Bashir infodumps furiously to O’Brien that when he was six, he was so far behind in school that his parents took him to another planet for shady genetic enhancement that the Federation considers illegal. Bashir plans to resign before Starfleet can dismiss him.

Meanwhile, Quark offers Rom the brotherly advice that females are trouble. Rom seems unconvinced.

Still blustering, Richard plans to take the matter to the Supreme Court, but Bashir is disgusted by his father’s evasiveness. Bashir seems to be about to have the last angry word when Amsha speaks up with an earnest speech that convinces Bashir that his parents did what they did out of love. Bashir ends the scene without fireworks, saying he just wants to leave the station quietly.

Later, Bashir enters Sisko’s office, presumably to resign, but finds instead that Sisko has put Bashir’s parents in touch with an admiral who agrees that Bashir can keep his commission if Richard agrees to plead guilty to violating the Federation law against genetic engineering. 

Later, at the airlock, Bashir and his parents part warmly.

Leeta and Zimmerman are also at the airlock, but from a distance we hear a sustained shriek that turns out to be Rom shouting “Waaaait!” 

He professes his love, he and Leeta kiss, and just in case we feel a little bad for Zimmerman, he eyes a passing extra even before he exchanges goodbyes with Leeta.

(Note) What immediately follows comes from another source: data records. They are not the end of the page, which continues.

-- ==== Sys2Proof/Laws/Exec.lean ====
section
/-! SUPPORT. Everything the meanings, an entry of a program and a step can do, said once each. -/

namespace Sys2Proof.Machine

theorem lengthFits_iff (total : Len64) (n : Nat) :
    lengthFits total n = true ↔ total.toNat + n < 2 ^ 64 :=
  decide_eq_true_iff

theorem exec_update_fits {data : List Byte} {s : State}
    (h : s.ctx.totalLength.toNat + data.length < 2 ^ 64) :
    exec (.update data) s = .next (State.complete (updateContext data s.ctx) .ok s) := by
  simp only [exec, execUpdate, (lengthFits_iff _ _).2 h, if_true]

theorem exec_update_overflow {data : List Byte} {s : State}
    (h : 2 ^ 64 ≤ s.ctx.totalLength.toNat + data.length) :
    exec (.update data) s = .refused .totalLengthOverflow := by
  have : lengthFits s.ctx.totalLength data.length = false :=
    decide_eq_false_iff_not.2 (Nat.not_lt.2 h)
  simp [exec, execUpdate, this]

/-- Everything a command can do. -/
theorem exec_cases (i : Instr) (s : State) :
    (∃ v, i = .init v ∧ exec i s = .next (State.complete (Context.seeded v) .ok s)) ∨
    (∃ data, i = .update data ∧ s.ctx.totalLength.toNat + data.length < 2 ^ 64 ∧
      exec i s = .next (State.complete (updateContext data s.ctx) .ok s)) ∨
    (∃ data, i = .update data ∧ 2 ^ 64 ≤ s.ctx.totalLength.toNat + data.length ∧
      exec i s = .refused .totalLengthOverflow) ∨
    (i = .digest ∧ exec i s = .next (State.respond (.digest (digestValue s.ctx)) s)) := by
  cases i with
  | init v => exact .inl ⟨v, rfl, rfl⟩
  | update data =>
    by_cases h : s.ctx.totalLength.toNat + data.length < 2 ^ 64
    · exact .inr (.inl ⟨data, rfl, h, exec_update_fits h⟩)
    · exact .inr (.inr (.inl ⟨data, rfl, by omega, exec_update_overflow (by omega)⟩))
  | digest => exact .inr (.inr (.inr ⟨rfl, rfl⟩))

/-- An `UPDATE` that completes was within the length bound, and this is its state. -/
theorem exec_update_inv {data : List Byte} {s t : State} (h : exec (.update data) s = .next t) :
    s.ctx.totalLength.toNat + data.length < 2 ^ 64 ∧ t = State.complete (updateContext data s.ctx) .ok s := by
  by_cases hf : s.ctx.totalLength.toNat + data.length < 2 ^ 64
  · rw [exec_update_fits hf] at h; cases h; exact ⟨hf, rfl⟩
  · rw [exec_update_overflow (Nat.not_lt.1 hf)] at h; cases h

/-- The total length after an `UPDATE` that has a meaning does not wrap. -/
theorem updateContext_total_toNat {data : List Byte} {c : Context}
    (h : c.totalLength.toNat + data.length < 2 ^ 64) :
    (updateContext data c).totalLength.toNat = c.totalLength.toNat + data.length := by
  rw [updateContext_totalLength, BitVec.toNat_add, BitVec.toNat_ofNat]
  omega

/-- A command read at the offset has a record inside the program. -/
theorem fetch_command_inside {s : State} {i : Instr} {len : Nat} (h : s.fetch = .command i len) :
    0 < len ∧ s.bo + len ≤ s.program.length := by
  have hl : s.remaining.length = s.program.length - s.bo := by simp [State.remaining]
  unfold State.fetch at h
  rcases decode_cases s.remaining with ⟨-, e⟩ | ⟨b1, b2, b3, b4, r, hb, e⟩ | ⟨b1, b2, b3, b4, p, hb, hn, e⟩ |
    ⟨r, hb, e⟩ | ⟨op, r, -, -, e⟩ | ⟨-, e⟩ <;> rw [h] at e <;> cases e
  all_goals rw [hb] at hl; simp at hl; omega

/-- A reserved opcode read at the offset is a byte inside the program. -/
theorem fetch_reserved_inside {s : State} {op : Byte} (h : s.fetch = .reserved op) :
    s.bo + 1 ≤ s.program.length := by
  have hl : s.remaining.length = s.program.length - s.bo := by simp [State.remaining]
  unfold State.fetch at h
  rcases decode_cases s.remaining with ⟨-, e⟩ | ⟨b1, b2, b3, b4, r, -, e⟩ | ⟨b1, b2, b3, b4, p, -, hn, e⟩ |
    ⟨r, -, e⟩ | ⟨op, r, hb, -, e⟩ | ⟨-, e⟩ <;> rw [h] at e <;> cases e
  rw [hb] at hl; simp at hl; omega

/-- The outcome of a step, by the record it reads. -/
theorem step_command {s : State} {i : Instr} {len : Nat} (h : s.fetch = .command i len) :
    step s = exec i (s.advance len) := by
  simp [step, h]

theorem step_reserved {s : State} {op : Byte} (h : s.fetch = .reserved op) :
    step s = .next ((s.advance 1).raise .illegalCommand) := by
  simp [step, h]

theorem step_truncated {s : State} (h : s.fetch = .truncated) :
    step s = .refused (.truncatedRecord s.bo) := by
  simp [step, h]

theorem step_empty {s : State} (h : s.fetch = .empty) : step s = .next s := by
  simp [step, h]

/-- A step that completes: idle, or one command, or one illegal command. -/
theorem step_next_cases {s t : State} (h : step s = .next t) :
    (s.fetch = .empty ∧ t = s) ∨
    (∃ i len, s.fetch = .command i len ∧ exec i (s.advance len) = .next t) ∨
    (∃ op, s.fetch = .reserved op ∧ t = (s.advance 1).raise .illegalCommand) := by
  cases hf : s.fetch with
  | empty => rw [step_empty hf] at h; cases h; exact .inl ⟨rfl, rfl⟩
  | command i len => rw [step_command hf] at h; exact .inr (.inl ⟨i, len, rfl, h⟩)
  | reserved op => rw [step_reserved hf] at h; cases h; exact .inr (.inr ⟨op, rfl, rfl⟩)
  | truncated => rw [step_truncated hf] at h; cases h

end Sys2Proof.Machine
end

Later at Quark’s, Rom and Leeta are happy together, and O’Brien is miffed, reasoning that his genetically modified darts opponent has been going easy on him.

“Play then,” he insists. “Really play!”

After Bashir throws three effortless bulls-eyes, O’Brien announces that from now on, Bashir will stand twice as far from the board. 

The episode was well-directed, and the writing and performances were the usual high quality, but I didn’t care for the “Bashir is genetically augmented” storyline, since it changed our understanding of the character, who up to now we believed was privileged but still earned all his intellectual achievements the old-fashioned way. I remember reading that the actor Alexander Siddig wasn’t too keen on this, either, and that he deliberately underperformed any time the writers tried to bring up the augment storyline, in the hopes that the scenes wouldn’t work.